04 How do crypto projects respond to SEC regulation?
In the face of regulatory pressure from the SEC, cryptocurrency projects can adopt various strategies to ensure compliance:
First, conduct a thorough legal analysis to assess whether the token may be classified as a security. This involves carefully analyzing the economic structure, marketing methods, and functions of the token.
Secondly, maintain transparency and full disclosure. Even if you choose not to register with the SEC, you should clearly inform potential investors of the relevant risks and regulatory status.
In addition, actively participate in regulatory dialogue. More and more crypto projects are beginning to proactively communicate with the SEC, seeking legal clarity and even striving for no-action letters or other guidance.

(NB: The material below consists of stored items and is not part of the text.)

-- ==== Sys2Proof/Machine/Search.lean ====
section
/-! DEFINITION. Class 5: the bit-search engine in its byte form and the eight commands over it (44_search.md). -/

namespace Sys2Proof.Machine

/-- `clz8(b)`: the 0 bits above the highest 1 bit of a non-zero byte (R244). -/
def clz8 (b : Byte) : Nat := ((List.range 8).takeWhile (fun j => !b.getMsbD j)).length

/-- `ctz8(b)`: the 0 bits below the lowest 1 bit of a non-zero byte (R244). -/
def ctz8 (b : Byte) : Nat := ((List.range 8).takeWhile (fun j => !b.getLsbD j)).length

/-- The byte read for target `t`: a set bit marks a match (R244). -/
def matchByte (t : Bool) (b : Byte) : Byte := if t then b else ~~~b

/-- The mask of byte `k` of the forward scan from `f` over `n` bits: the start mask and the end mask (R244). -/
def forwardMask (n f k : Nat) : Byte :=
  (if k = f / 8 then 0xFF#8 >>> (f % 8) else 0xFF#8) &&&
    (if k = nbytes n - 1 then ~~~padMask n k else 0xFF#8)

/-- The mask of byte `k` of the backward scan from `f` (R244). -/
def backwardMask (f k : Nat) : Byte :=
  if k = f / 8 then 0xFF#8 <<< (7 - f % 8) else 0xFF#8

/-- The forward scan over `count` bytes from byte `k` (R244): a byte with no candidate is skipped whole. -/
def scanForward (t : Bool) (n f : Nat) (m : Memory) (k count : Nat) : Option Nat :=
  match count with
  | 0 => none
  | rest + 1 =>
    let b := matchByte t (m.readByte k) &&& forwardMask n f k
    if b = 0x00#8 then scanForward t n f m (k + 1) rest else some (8 * k + clz8 b)

/-- The backward scan over the bytes `count - 1` down to 0 (R244). -/
def scanBackward (t : Bool) (f : Nat) (m : Memory) (count : Nat) : Option Nat :=
  match count with
  | 0 => none
  | k + 1 =>
    let b := matchByte t (m.readByte k) &&& backwardMask f k
    if b = 0x00#8 then scanBackward t f m k else some (8 * k + 7 - ctz8 b)

/-- `FindNext(t, f)` for `f < n` (R240 in the form of R244): bytes `f div 8` to `nbytes(n) - 1`. -/
def findNext (t : Bool) (n f : Nat) (m : Memory) : Option Nat :=
  scanForward t n f m (f / 8) (nbytes n - f / 8)

/-- `FindPrev(t, f)` for `f < n` (R241 in the form of R244): bytes `f div 8` down to 0. -/
def findPrev (t : Bool) (f : Nat) (m : Memory) : Option Nat :=
  scanBackward t f m (f / 8 + 1)

/-- FOUND and RESULT of a search (R240, R241); not found writes 0xFFFF_FFFF (R243). -/
def State.withSearch (found : Option Nat) (s : State) : State :=
  match found with
  | some i => (s.withFound true).withResult (BitVec.ofNat 32 i)
  | none => (s.withFound false).withResult 0xFFFFFFFF#32

/-- The four commands with a start index (R240, R241). -/
def findCommand (i : Instr) (s : State) (search : Nat → Option Nat) : Result :=
  checkInstance i s <| checkIndex i s.arg0 s <| checkStorage s <|
    complete (s.withSearch (search s.arg0.toNat))

/-- The four anchored commands (R250): they do not read ARG0. -/
def anchoredCommand (i : Instr) (s : State) (search : Option Nat) : Result :=
  checkInstance i s <| checkNonempty i s <| checkStorage s <| complete (s.withSearch search)

/-- FIND_NEXT_CLEAR (R245). -/
def execFindNextClear (s : State) : Result :=
  findCommand .findNextClear s fun f => findNext false s.n f s.storage

/-- FIND_NEXT_SET (R246). -/
def execFindNextSet (s : State) : Result :=
  findCommand .findNextSet s fun f => findNext true s.n f s.storage

/-- FIND_PREV_CLEAR (R248). -/
def execFindPrevClear (s : State) : Result :=
  findCommand .findPrevClear s fun f => findPrev false f s.storage

/-- FIND_PREV_SET (R249). -/
def execFindPrevSet (s : State) : Result :=
  findCommand .findPrevSet s fun f => findPrev true f s.storage

/-- FIRST_CLEAR (R251). -/
def execFirstClear (s : State) : Result :=
  anchoredCommand .firstClear s (findNext false s.n 0 s.storage)

/-- FIRST_SET (R252). -/
def execFirstSet (s : State) : Result :=
  anchoredCommand .firstSet s (findNext true s.n 0 s.storage)

/-- LAST_CLEAR (R254). -/
def execLastClear (s : State) : Result :=
  anchoredCommand .lastClear s (findPrev false (s.n - 1) s.storage)

/-- LAST_SET (R255). -/
def execLastSet (s : State) : Result :=
  anchoredCommand .lastSet s (findPrev true (s.n - 1) s.storage)

end Sys2Proof.Machine
end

In the case of Gate, its founder emphasized that "this is the only case where the SEC has lost in every lawsuit, with a comprehensive victory for cryptocurrency, as the court dismissed all charges brought by the SEC." This legal challenge is also a way for projects to respond to SEC regulation.
05 How should investors view the SEC’s actions?
For cryptocurrency investors, understanding the SEC’s actions and positions is crucial. Here are some key recommendations:
- Pay attention to the official statements and actions of the SEC: this information often foreshadows regulatory trends and can help investors anticipate market fluctuations.
- Assess the project’s compliance attitude: prioritize those projects that actively seek compliance rather than evade regulation.
- Diversified Investment: Regulatory uncertainty still exists, and diversification helps reduce the risk of specific projects being affected by regulations.
- Understanding the Role of Regulatory Protection: Although SEC interventions often trigger short-term market fluctuations, in the long run, a clear regulatory framework is beneficial for the healthy development of the industry.
After the SEC dismissed the case against Gate, the token shows signs of recovery, but investors should always conduct thorough research and consider the inherent risks associated with investing in digital assets.
Future Outlook
As the cryptocurrency sector continues to gain mainstream attention, the role of the SEC will become even more critical. It not only shapes the regulatory environment but also sets a precedent for regulatory bodies in other global markets. For Gate and other crypto projects, navigating this ever-changing regulatory landscape remains a top priority.
In the case of Gate, its founder pointed out that "in this case, the SEC is actually suing the software code itself," which adds an intriguing dimension to how regulators are treating crypto market projects.
In the coming years, how the SEC balances innovation and investor protection will determine the development trajectory of the crypto market in the next phase.